■ **WHAT NEEDS TO BE DONE**:
Transcribe the following records in full, exactly as shown.

(DATA begins)

-- ==== Sys2Proof/Machine/HostPort.lean ====
section
/-! DEFINITION. The host's accesses, one step each, and whose turn comes next (20_memory.md R93 to R99,
30_encoding.md R117, R118, 70_reset_and_hazards.md R350). -/

namespace Sys2Proof.Machine

/-- While a command runs, whatever the command, an access at `[a, a + n)` meets the source region (R93 item 3). -/
def meetsSrc (a n : Nat) (s : State) : Bool := s.busy && rangesMeet a n s.srcAddr.toNat s.srcLen.toNat

/-- While a command runs, whatever the command, an access at `[a, a + n)` meets the destination region (R93
item 4). -/
def meetsDst (a n : Nat) (s : State) : Bool := s.busy && rangesMeet a n s.dstAddr.toNat s.dstCap.toNat

/-- `MEMW`: the bytes are written, and a write to a region of the running command is a race (R93 items 3 and 4). On
a platform that is not coherent the host's cache may hold them back (R97). DESIGN CHOICE, unsafe (log entry 20): on a
coherent one they reach memory at this step, no write buffer of the host holds them back (R94, R95 item 1). -/
def hostMemWrite (a : Nat) (bs : List Byte) (s : State) : State :=
  { s with
    mem := s.mem.writeRange a bs
    port := .done
    srcRace := s.srcRace || meetsSrc a bs.length s
    dstRace := s.dstRace || meetsDst a bs.length s
    dirty := if s.platform.coherentDma then s.dirty else addRange a bs.length s.dirty
    stale := removeRange a bs.length s.stale }

/-- The byte a host read of address `a` returns: `any` in the destination region while a command runs (R93 item 4) and
where the host's cache may be stale (R97), else the byte of memory. DESIGN CHOICE, unsafe (log entry 22): once the
phase is IDLE the host reads a command's result, also before it has seen BUSY = 0 in STATUS, where R90, R93 item 2 and
R94 promise nothing yet. -/
def hostReadByte (a : Nat) (s : State) : Byte :=
  if meetsDst a 1 s || (!s.platform.coherentDma && s.stale.contains a) then Config.anyByte s.draws a
  else Memory.read s.mem a

/-- `MEMR`: the bytes read, one draw for those that are `any` (R93 item 4). -/
def hostMemRead (a n : Nat) (s : State) : State :=
  nextDraw (setPort (.bytes ((List.range n).map fun i => hostReadByte (a + i) s)) s)

/-- The bytes of `[a, a + n)` the host wrote and its caches may still hold back. -/
def dirtyIn (a n : Nat) (s : State) : List Nat := s.dirty.filter fun x => decide (a ≤ x) && decide (x < a + n)

/-- The bytes at the listed addresses become `any`, one draw. -/
def loseBytes (xs : List Nat) (s : State) : State :=
  { s with mem := xs.foldl (fun m x => m.loseRange s.draws x 1) s.mem, draws := s.draws + 1 }

/-- The host cleans its caches over `[a, a + n)`: what it wrote there reaches memory (R95 item 1, R97). Where the block
has written since, the host's older byte may land on it, so it becomes `any`, and in the destination of a running
command that is a race (R93 item 4, log entry 10). -/
def hostClean (a n : Nat) (s : State) : State :=
  { loseBytes ((dirtyIn a n s).filter s.stale.contains) s with
    port := .done
    dirty := removeRange a n s.dirty
    dstRace := s.dstRace || (dirtyIn a n s).any fun x => meetsDst x 1 s }

/-- The host invalidates its caches over `[a, a + n)`: it sees memory there (R97). Bytes it wrote and never cleaned may
be lost, so they become `any`, but for those the block has written since (log entry 10). -/
def hostInvalidate (a n : Nat) (s : State) : State :=
  { loseBytes ((dirtyIn a n s).filter fun x => !s.stale.contains x) s with
    port := .done
    dirty := removeRange a n s.dirty
    stale := removeRange a n s.stale }

/-- What the host sees of a register read satisfies `(read & mask) = value` (R117). A bus fault ends the statement
(log entry 13). -/
def pollEnds (r : PortResponse) (mask value : Word) : Bool :=
  match r with
  | .word w => (w &&& mask) == value
  | .error (.discarded w) => (w &&& mask) == value
  | .error .busFault => true
  | .none => false
  | .done => false
  | .bytes _ => false

/-- `POLL`: one read. If it does not satisfy the condition the statement is pending again, after the sequencer's
turn if a command runs (R117, R380, log entry 13). -/
def hostPoll (addr mask value : Word) (s : State) : State :=
  let t := portRead addr 4 s
  if pollEnds t.port mask value then t
  else if s.busy then setInputs (.sequencer :: .poll addr mask value :: t.inputs) t
  else setInputs (.poll addr mask value :: t.inputs) t

/-- One access of the outside world, one step (D43). A host access to bytes that do not exist faults (R80). -/
def hostAccess (a : Input) (s : State) : Host.Outcome State Fault Refusal :=
  if !a.wf then .fault .noSuchByte
  else
    match a with
    | .regWrite addr width v => .next (portWrite addr width v s)
    | .regRead addr width => .next (portRead addr width s)
    | .poll addr mask value => .next (hostPoll addr mask value s)
    | .memWrite addr bs => .next (hostMemWrite addr.toNat bs s)
    | .memRead addr n => .next (hostMemRead addr.toNat n s)
    | .cacheClean addr n => .next (hostClean addr.toNat n s)
    | .cacheInvalidate addr n => .next (hostInvalidate addr.toNat n s)
    | .hardReset => .next (setPort .done (resetBlock s))
    | .sequencer => .next s

/-- Whose turn comes next, with the state it acts on (log entry 1). -/
inductive Turn where
  /-- The sequencer ends the running command. -/
  | finish (s : State)
  /-- The host makes this access. -/
  | host (a : Input) (s : State)
  /-- The sequencer's turn in phase IDLE, or nothing pending: nothing happens (R353). -/
  | rest (s : State)
deriving DecidableEq, Repr

/-- The sequencer's turn: it ends the running command, if there is one (R55). -/
def sequencerTurn (s : State) : Turn := if s.busy then .finish s else .rest s

/-- The next turn: the head of the pending accesses, or the sequencer when nothing is pending (log entry 1). -/
def nextTurn (s : State) : Turn :=
  match s.inputs with
  | [] => sequencerTurn s
  | .sequencer :: rest => sequencerTurn (setInputs rest s)
  | a :: rest => .host a (setInputs rest s)

/-- The command in flight, R[CMD] (R55). -/
def fetch (s : State) : Except DecodeError Instr := decodeWord s.cmd

/-- A write of the register at offset `off` of the window (R117, `WR`). -/
def wr (p : Platform) (off : Nat) (v : Word) : Input := .regWrite (Platform.windowBase p + BitVec.ofNat 32 off) 4 v

/-- `CMD <mnemonic>` (R118). -/
def stmtCmd (p : Platform) (i : Instr) : List Input := [wr p 0x000C (encode i)]

/-- `WAIT` (R118). -/
def stmtWait (p : Platform) : List Input := [.poll (Platform.windowBase p + 0x0010) 1 0]

/-- `ACK` (R118). -/
def stmtAck (p : Platform) : List Input := [wr p 0x0010 0x0000000E]

/-- `SETSRC a, n` (R118). -/
def stmtSetSrc (p : Platform) (a n : Word) : List Input := [wr p 0x0020 a, wr p 0x0024 n]

/-- `SETDST a, n` (R118). -/
def stmtSetDst (p : Platform) (a n : Word) : List Input := [wr p 0x0028 a, wr p 0x002C n]

/-- `SRST` (R118). -/
def stmtSrst (p : Platform) : List Input := [wr p 0x0008 0x80000000]

/-- The command word `w` placed in flight, the sequencer's turn next: the start of R326, whatever the phase. -/
def placeCommand (w : Word) (s : State) : State := setInputs (.sequencer :: s.inputs) (start w s)

end Sys2Proof.Machine
end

(DATA ends)

■ **RESULT**:
-- ==== Sys2Proof/Machine/HostPort.lean ====
section
/-! DEFINITION. The host's accesses, one step each, and whose turn comes next (20_memory.md R93 to R99,
30_encoding.md R117, R118, 70_reset_and_hazards.md R350). -/

namespace Sys2Proof.Machine

/-- While a command runs, whatever the command, an access at `[a, a + n)` meets the source region (R93 item 3). -/
def meetsSrc (a n : Nat) (s : State) : Bool := s.busy && rangesMeet a n s.srcAddr.toNat s.srcLen.toNat

/-- While a command runs, whatever the command, an access at `[a, a + n)` meets the destination region (R93
item 4). -/
def meetsDst (a n : Nat) (s : State) : Bool := s.busy && rangesMeet a n s.dstAddr.toNat s.dstCap.toNat

/-- `MEMW`: the bytes are written, and a write to a region of the running command is a race (R93 items 3 and 4). On
a platform that is not coherent the host's cache may hold them back (R97). DESIGN CHOICE, unsafe (log entry 20): on a
coherent one they reach memory at this step, no write buffer of the host holds them back (R94, R95 item 1). -/
def hostMemWrite (a : Nat) (bs : List Byte) (s : State) : State :=
  { s with
    mem := s.mem.writeRange a bs
    port := .done
    srcRace := s.srcRace || meetsSrc a bs.length s
    dstRace := s.dstRace || meetsDst a bs.length s
    dirty := if s.platform.coherentDma then s.dirty else addRange a bs.length s.dirty
    stale := removeRange a bs.length s.stale }

/-- The byte a host read of address `a` returns: `any` in the destination region while a command runs (R93 item 4) and
where the host's cache may be stale (R97), else the byte of memory. DESIGN CHOICE, unsafe (log entry 22): once the
phase is IDLE the host reads a command's result, also before it has seen BUSY = 0 in STATUS, where R90, R93 item 2 and
R94 promise nothing yet. -/
def hostReadByte (a : Nat) (s : State) : Byte :=
  if meetsDst a 1 s || (!s.platform.coherentDma && s.stale.contains a) then Config.anyByte s.draws a
  else Memory.read s.mem a

/-- `MEMR`: the bytes read, one draw for those that are `any` (R93 item 4). -/
def hostMemRead (a n : Nat) (s : State) : State :=
  nextDraw (setPort (.bytes ((List.range n).map fun i => hostReadByte (a + i) s)) s)

/-- The bytes of `[a, a + n)` the host wrote and its caches may still hold back. -/
def dirtyIn (a n : Nat) (s : State) : List Nat := s.dirty.filter fun x => decide (a ≤ x) && decide (x < a + n)

/-- The bytes at the listed addresses become `any`, one draw. -/
def loseBytes (xs : List Nat) (s : State) : State :=
  { s with mem := xs.foldl (fun m x => m.loseRange s.draws x 1) s.mem, draws := s.draws + 1 }

/-- The host cleans its caches over `[a, a + n)`: what it wrote there reaches memory (R95 item 1, R97). Where the block
has written since, the host's older byte may land on it, so it becomes `any`, and in the destination of a running
command that is a race (R93 item 4, log entry 10). -/
def hostClean (a n : Nat) (s : State) : State :=
  { loseBytes ((dirtyIn a n s).filter s.stale.contains) s with
    port := .done
    dirty := removeRange a n s.dirty
    dstRace := s.dstRace || (dirtyIn a n s).any fun x => meetsDst x 1 s }

/-- The host invalidates its caches over `[a, a + n)`: it sees memory there (R97). Bytes it wrote and never cleaned may
be lost, so they become `any`, but for those the block has written since (log entry 10). -/
def hostInvalidate (a n : Nat) (s : State) : State :=
  { loseBytes ((dirtyIn a n s).filter fun x => !s.stale.contains x) s with
    port := .done
    dirty := removeRange a n s.dirty
    stale := removeRange a n s.stale }

/-- What the host sees of a register read satisfies `(read & mask) = value` (R117). A bus fault ends the statement
(log entry 13). -/
def pollEnds (r : PortResponse) (mask value : Word) : Bool :=
  match r with
  | .word w => (w &&& mask) == value
  | .error (.discarded w) => (w &&& mask) == value
  | .error .busFault => true
  | .none => false
  | .done => false
  | .bytes _ => false

/-- `POLL`: one read. If it does not satisfy the condition the statement is pending again, after the sequencer's
turn if a command runs (R117, R380, log entry 13). -/
def hostPoll (addr mask value : Word) (s : State) : State :=
  let t := portRead addr 4 s
  if pollEnds t.port mask value then t
  else if s.busy then setInputs (.sequencer :: .poll addr mask value :: t.inputs) t
  else setInputs (.poll addr mask value :: t.inputs) t

/-- One access of the outside world, one step (D43). A host access to bytes that do not exist faults (R80). -/
def hostAccess (a : Input) (s : State) : Host.Outcome State Fault Refusal :=
  if !a.wf then .fault .noSuchByte
  else
    match a with
    | .regWrite addr width v => .next (portWrite addr width v s)
    | .regRead addr width => .next (portRead addr width s)
    | .poll addr mask value => .next (hostPoll addr mask value s)
    | .memWrite addr bs => .next (hostMemWrite addr.toNat bs s)
    | .memRead addr n => .next (hostMemRead addr.toNat n s)
    | .cacheClean addr n => .next (hostClean addr.toNat n s)
    | .cacheInvalidate addr n => .next (hostInvalidate addr.toNat n s)
    | .hardReset => .next (setPort .done (resetBlock s))
    | .sequencer => .next s

/-- Whose turn comes next, with the state it acts on (log entry 1). -/
inductive Turn where
  /-- The sequencer ends the running command. -/
  | finish (s : State)
  /-- The host makes this access. -/
  | host (a : Input) (s : State)
  /-- The sequencer's turn in phase IDLE, or nothing pending: nothing happens (R353). -/
  | rest (s : State)
deriving DecidableEq, Repr

/-- The sequencer's turn: it ends the running command, if there is one (R55). -/
def sequencerTurn (s : State) : Turn := if s.busy then .finish s else .rest s

/-- The next turn: the head of the pending accesses, or the sequencer when nothing is pending (log entry 1). -/
def nextTurn (s : State) : Turn :=
  match s.inputs with
  | [] => sequencerTurn s
  | .sequencer :: rest => sequencerTurn (setInputs rest s)
  | a :: rest => .host a (setInputs rest s)

/-- The command in flight, R[CMD] (R55). -/
def fetch (s : State) : Except DecodeError Instr := decodeWord s.cmd

/-- A write of the register at offset `off` of the window (R117, `WR`). -/
def wr (p : Platform) (off : Nat) (v : Word) : Input := .regWrite (Platform.windowBase p + BitVec.ofNat 32 off) 4 v

/-- `CMD <mnemonic>` (R118). -/
def stmtCmd (p : Platform) (i : Instr) : List Input := [wr p 0x000C (encode i)]

/-- `WAIT` (R118). -/
def stmtWait (p : Platform) : List Input := [.poll (Platform.windowBase p + 0x0010) 1 0]

/-- `ACK` (R118). -/
def stmtAck (p : Platform) : List Input := [wr p 0x0010 0x0000000E]

/-- `SETSRC a, n` (R118). -/
def stmtSetSrc (p : Platform) (a n : Word) : List Input := [wr p 0x0020 a, wr p 0x0024 n]

/-- `SETDST a, n` (R118). -/
def stmtSetDst (p : Platform) (a n : Word) : List Input := [wr p 0x0028 a, wr p 0x002C n]

/-- `SRST` (R118). -/
def stmtSrst (p : Platform) : List Input := [wr p 0x0008 0x80000000]

/-- The command word `w` placed in flight, the sequencer's turn next: the start of R326, whatever the phase. -/
def placeCommand (w : Word) (s : State) : State := setInputs (.sequencer :: s.inputs) (start w s)

end Sys2Proof.Machine
end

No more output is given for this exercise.